3/15 The celebration of Xambun’s return does not end. Each morning I think surely they have fished out every fish & shot every fat bird & wild pig, surely they have exhausted their own bodies if not their food supply. And each night I think surely tomorrow everything will return to normal, the women will go out on the lake at sunrise, my morning visitors will come back, the traders will go off trading, but it never happens. They sleep all day because they have been up all night. Just before sunset the drums start up again and the fires get lit and it all goes on for another night: feasting, drinking, dancing, screaming, singing, weeping.
Someone from the next hamlet just returned from the coast having brought several new beach dances. Until now beach dances had been forbidden by the elder generation here but everyone has learned them this week. Given that their standard dance includes swinging the penis hard & fast & imitating copulation with precise & lengthy accuracy, the new dances seem to be as harmless as the Hokey Pokey. The men have painted each other in an intricate design that I haven’t seen on their most expensive pottery. Everyone is festooned in their fanciest shells, strings & strings of them, and you have to shout over the din they make.

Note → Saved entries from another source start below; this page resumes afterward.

-- ==== Sys2Proof/Certificates/Slice0/Obligations.lean ====
section
/-! DEFINITION. The statements about the model. Every command answers a next state (the spec stops the head at none); a statement
says which one, by the operations that the rules name, or by what the rules say the state then holds. -/

open Sys2Proof Sys2Proof.Machine

/-- A step takes the command at the front of the queue and is exec of it on the state with the queue's rest; on an empty queue one tick
of the head passes (log entry 3: the queue, and what an empty queue does, are the model's form). -/
def Obligations.StepRunsTheFrontCommand : Prop :=
  (∀ (c : Instr) (rest : List Instr) (s : State), s.pending = c :: rest → step s = exec c { s with pending := rest }) ∧
  (∀ (c : Instr) (s : State), step { s with pending := c :: s.pending } = exec c s) ∧
  (∀ s : State, s.pending = [] → step s = .next (tick (settle s)))

/-- R7: the spec stops the head at no command: every command, with every operand and in every state, answers a next state (an event that
cannot happen leaves the state, log entry 6), and no command touches the queue of the commands behind it. -/
def Obligations.EveryCommandCompletes : Prop :=
  ∀ (c : Instr) (s : State), ∃ t, exec c s = .next t ∧ t.pending = s.pending

/-- R5, R6, R15, R92: before mains is applied the head is OFF, no command waits, TB and TOD stand at 0, no register differs from its
reset value in the register map, the log and the memory windows list nothing, and no converter, tile or sub-bank is on. Fields for which
the spec gives no reset value are at the values of log entry 1. -/
def Obligations.ResetState : Prop :=
  State.reset.head.st = .off ∧ State.reset.pending = [] ∧ State.reset.tmb.tb = 0 ∧ State.reset.tmb.todSec = 0 ∧ State.reset.tmb.todNs = 0 ∧
  State.reset.rru.pll = .off ∧ State.reset.mem = [] ∧ State.reset.flt.ring = [] ∧ State.reset.head.locks = [] ∧
  (∀ a, rawReg State.reset a = resetWord a) ∧ (∀ f : Fld, getF State.reset f = f.get (resetWord f.addr)) ∧ busUp State.reset = false

/-- At reset the memory windows are in canonical form, the fault log holds at most 256 entries, every session's queue at most 1,024 and
every FIFO of a trigger thread at most 4. -/
def Obligations.InvariantAtReset : Prop := State.reset.Inv

/-- R518, R725, R876: from every state in which the memory windows are in canonical form, the fault log and its mirror hold at most 256
entries, every session's queue at most 1,024 and every FIFO of every trigger thread at most 4 words, a step (any command, or a tick)
leads to a state in which all of this holds. -/
def Obligations.EveryStepKeepsTheInvariant : Prop :=
  ∀ s t : State, s.Inv → step s = .next t → t.Inv

/-- R785: no command but the application of mains, and no tick, changes what the users of the fuses sense: the wires are the same after
every restart, in HOLD, through SLEEP and after every programming of a fuse word; a step changes them only with MAINS_APPLIED in front,
and programming a fuse word completes and leaves them too. -/
def Obligations.FuseWiresChangeOnlyAtPowerOn : Prop :=
  (∀ (c : Instr) (s : State), c ≠ .mainsApplied → ∃ t, exec c s = .next t ∧ t.fus.wires = s.fus.wires) ∧
  (∀ s t : State, step s = .next t → s.pending.head? ≠ some .mainsApplied → t.fus.wires = s.fus.wires)

/-- R92: of all commands only those that can start TB from 0, count a tick or make TB up after SLEEP, a level-2 restart or a park change
TB; every other command leaves it, the writes of every register included. -/
def Obligations.CommandsLeaveTheTimebase : Prop :=
  ∀ (c : Instr) (s : State), c ≠ .mainsApplied → (∀ n, c ≠ .systemPllLock n) → c ≠ .todSecondRollover →
    (∀ n a b d, c ≠ .dieRestartComplete n a b d) → c ≠ .deferTimeout → (∀ n, c ≠ .parkRestart n) →
    ∃ t, exec c s = .next t ∧ t.tmb.tb = s.tmb.tb

/-- R971: a LOCK bit that is set stays set through every command but those that reset the processor die (mains, a park restart, the lock
of the system PLL that ends a wake, and the restarts that are due when a tick ends or a deferral does); a level-1 restart, HOLD and a write of any register clear none. -/
def Obligations.LockBitsStayUntilADieReset : Prop :=
  ∀ (c : Instr) (s : State) (b : Nat), c ≠ .mainsApplied → (∀ n, c ≠ .systemPllLock n) → c ≠ .deferTimeout → c ≠ .todSecondRollover → (∀ n, c ≠ .parkRestart n) →
    b ∈ s.head.locks → ∃ t, exec c s = .next t ∧ b ∈ t.head.locks

/-- R10, R35: no command but RASTER_FRAME_BOUNDARY, and those that reset the die or start it (the end of a tick among them), changes the frame number F: no line event,
no failover, no write of a register and no mosaic cell moves it by itself. -/
def Obligations.FrameNumberChangesOnlyAtBoundaries : Prop :=
  ∀ (c : Instr) (s : State), c ≠ .mainsApplied → (∀ n, c ≠ .systemPllLock n) → c ≠ .deferTimeout → c ≠ .todSecondRollover → (∀ n, c ≠ .parkRestart n) →
    (∀ b, c ≠ .rasterFrameBoundary b) → ∃ t, exec c s = .next t ∧ t.rru.f = s.rru.f

/-- R876, R877: an entry takes the next SEQ; in a ring with fewer than 256 entries it is added before the others; in a full ring it
replaces the oldest entry that is not an unacknowledged CRITICAL one; when all 256 are unacknowledged CRITICAL entries it is lost,
consumes its SEQ and is counted. An unacknowledged CRITICAL entry stays in every case. -/
def Obligations.FaultLogTakesAnEntry : Prop :=
  (∀ (e : LogEntry) (s : State), (storeEntry e s).flt.nextSeq = s.flt.nextSeq + 1) ∧
  (∀ (e : LogEntry) (s : State), s.flt.ring.length < 256 →
    (storeEntry e s).flt.ring = { e with seq := s.flt.nextSeq } :: s.flt.ring) ∧
  (∀ (e o : LogEntry) (s : State) (newer older : List LogEntry), s.flt.ring = newer ++ o :: older → 256 ≤ s.flt.ring.length →
    o.unackCritical = false → (∀ x ∈ older, x.unackCritical = true) →
    (storeEntry e s).flt.ring = { e with seq := s.flt.nextSeq } :: (newer ++ older)) ∧
  (∀ (e : LogEntry) (s : State), 256 ≤ s.flt.ring.length → (∀ x ∈ s.flt.ring, x.unackCritical = true) →
    (storeEntry e s).flt.ring = s.flt.ring ∧ (storeEntry e s).flt.lostSince = s.flt.lostSince + 1 ∧
    (storeEntry e s).lcp = s.lcp ∧ getF (storeEntry e s) R.FLT_CNT_LOST = min 65535 (getF s R.FLT_CNT_LOST + 1)) ∧
  (∀ (e x : LogEntry) (s : State), x ∈ s.flt.ring → x.unackCritical = true → x ∈ (storeEntry e s).flt.ring)

/-- R959: the frame of the addressed memories: every byte of every memory window stays as it was through each command but those listed
here, which write a register or a window, take rows of pixels, close a lane's frame, close a calibration group, write an image, serve a
request of a session or a tenant, end a tick, or start the head. -/
def Obligations.CommandsLeaveTheMemoryWindows : Prop :=
  ∀ (c : Instr) (s : State), (match c with
    | .barrierReqArm .. | .barrierReqStart .. | .barrierReqStop .. | .bulkRead .. | .bulkWrite .. | .close .. | .compareEnable ..
    | .coolerFaultClr .. | .counterClearWrite .. | .ctgRetry .. | .deferTimeout | .dieRestartComplete .. | .engInjWrite ..
    | .filterPosWrite .. | .fltAckAll .. | .fltAckWrite .. | .fuseAdvance .. | .fuseJtagUnlock .. | .fuseProgramWord ..
    | .geoDescriptorWrite .. | .headCmdRelease .. | .headCmdSleep .. | .imageReadComplete .. | .imageWriteAbort .. | .imageWriteClose ..
    | .imageWriteData .. | .imageWriteOpen .. | .laneFrameClose .. | .leaseExpired .. | .lockBitSet .. | .mainsApplied
    | .memoryWindowWrite .. | .nop .. | .parkRestart .. | .pfWarning .. | .pllConfigWrite .. | .pllDisable .. | .pllEnable ..
    | .pllRestartGo .. | .pwrDomFclrWrite .. | .rasterFrameBoundary .. | .read .. | .refSelWrite .. | .registerWrite .. | .retransmit ..
    | .rmw .. | .rowGroupReadComplete .. | .rowPacketReceived .. | .setpointWrite .. | .shutWrite .. | .sliceStuck .. | .stewardReq ..
    | .subbankFaultClr .. | .subbankForceOff .. | .subscribe .. | .systemPllLock .. | .tenCommit .. | .tenKeyErase .. | .tenKeyInstall ..
    | .tenantRequestDequeue | .tenantWindowRemove .. | .tenantWindowSet .. | .tgeFlagClrWrite .. | .tgeFlagSetWrite ..
    | .tgeThrTxfWrite .. | .tileFaultClr .. | .tileForceOff .. | .todSecondRollover | .todAdjWrite .. | .todServoDisable .. | .todServoEnable ..
    | .todSetNsWrite .. | .wdgEnable .. | .wdgService .. | .write .. => false
    | _ => true) = true →
  ∃ t, exec c s = .next t ∧ t.mem = s.mem ∧ ∀ a, memWord t a = memWord s a

/-- R61 (and R81, R87: a value out of range changes nothing but the log, and a head state without a raster holds the loop in OFF): a
write of a PLL configuration register with EN = 1 after it restarts acquisition with the offset written; a write that clears EN stops
the PLL in OFF with its outputs; one that sets EN starts qualification from OFF; one with EN = 0 before and after changes the setting
alone; a write of RRU_PLL_CW is ignored. -/
def Obligations.PllRegisterWrites : Prop :=
  (∀ (s : State) (who : Initiator) (v : Word), busOpen s who = true → rruRangeOk s A.RRU_PLL_CTRL v = true →
    flagF s R.RRU_PLL_CTRL_EN = false → s.rru.pll = .off → v.getLsbD 0 = true → s.rru.acqAbandon = false →
    (pllMayRun s = true → exec (.pllEnable who v) s = .next (enterQual (plainWrite A.RRU_PLL_CTRL v s))) ∧
    (pllMayRun s = false → exec (.pllEnable who v) s = .next (plainWrite A.RRU_PLL_CTRL v s))) ∧
  (∀ (s : State) (who : Initiator) (v : Word), busOpen s who = true → rruRangeOk s A.RRU_PLL_CTRL v = true →
    flagF s R.RRU_PLL_CTRL_EN = true → v.getLsbD 0 = false → s.rru.acqAbandon = false →
    exec (.pllDisable who v) s = .next (stopPll (raise 0x0107 [.h 0x100] (plainWrite A.RRU_PLL_CTRL v s))) ∧
    (stopPll (raise 0x0107 [.h 0x100] (plainWrite A.RRU_PLL_CTRL v s))).rru.pll = .off ∧
    (stopPll (raise 0x0107 [.h 0x100] (plainWrite A.RRU_PLL_CTRL v s))).rru.outEn = 0) ∧
  (∀ (s : State) (who : Initiator) (reg : Fin 3) (v : Word), busOpen s who = true → rruRangeOk s (A.RRU_PLL_CTRL + 4 * reg.val) v = true →
    flagF s R.RRU_PLL_CTRL_EN = true → (reg.val = 0 → v.getLsbD 0 = true) → s.rru.pll ≠ .off →
    exec (.pllConfigWrite who reg v) s =
      .next (acqAbandons (acqRestart (0x100 + 4 * reg.val) (plainWrite (A.RRU_PLL_CTRL + 4 * reg.val) v s)))) ∧
  (∀ (s : State) (who : Initiator) (reg : Fin 3) (v : Word), busOpen s who = true → rruRangeOk s (A.RRU_PLL_CTRL + 4 * reg.val) v = true →
    flagF s R.RRU_PLL_CTRL_EN = false → (reg.val = 0 → v.getLsbD 0 = false) → s.rru.acqAbandon = false →
    exec (.pllConfigWrite who reg v) s = .next (plainWrite (A.RRU_PLL_CTRL + 4 * reg.val) v s)) ∧
  (∀ (s : State) (who : Initiator) (reg : Fin 3) (v : Word), busOpen s who = true → rruRangeOk s (A.RRU_PLL_CTRL + 4 * reg.val) v = false →
    s.rru.acqAbandon = false → exec (.pllConfigWrite who reg v) s = .next (raise 0x0111 [.h (0x100 + 4 * reg.val)] s)) ∧
  (∀ (s : State) (who : Initiator) (v : Word), busOpen s who = true → flagF s R.RRU_PLL_CTRL_EN = true → s.rru.pll ≠ .off →
    exec (.pllRestartGo who v) s = .next (acqAbandons (acqRestart 0x110 (plainWrite A.RRU_PLL_RESTART v s)))) ∧
  (∀ (s : State) (who : Initiator) (v : Word), busOpen s who = true → flagF s R.RRU_PLL_CTRL_EN = false → s.rru.acqAbandon = false →
    exec (.pllRestartGo who v) s = .next (plainWrite A.RRU_PLL_RESTART v s)) ∧
  (∀ (s : State) (who : Initiator) (v : Word), busOpen s who = true → s.rru.acqAbandon = false →
    ∃ t, exec (.registerWrite who A.RRU_PLL_CW v) s = .next t ∧ t.rru = s.rru ∧ ∀ a, rawReg t a = rawReg s a)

I have gone through about 50 notebooks in 5 days and yet I feel on the cusp of death by boredom. I know I am a strange bird, fatigued by frenzy, visions, and public fornication. I know as an anthropologist I am supposed to live for these opportunities to see the symbolism of the culture played out. But I don’t trust a crowd — hundreds of people together without cognition and only the basest impulses: food, drink, sex. Fen claims that if you just let go of your brain you find another brain, the group brain, the collective brain, and that it is an exhilarating form of human connection that we have lost in our embrace of the individual except when we go to war. Which is my point exactly.
Not to mention my impatience to get to X, to talk to him, to assault him, as Bankson would say. Malun promises she will secure me an interview as soon as the ceremonies are over. She keeps thanking us, and I can’t seem to convince her that we had nothing to do with his return.
I wish B hadn’t left before X arrived. I could use someone to talk to, someone who is not a mile high on morning glory seeds & something called honi & who knows what else. I have given Tadi a note to give to the Kiona when she goes to market, but she has not gone. No one has left the lake for over a week.
I have come to think of this celebration for Xambun as a wild animal that shifts & eats but might never go away.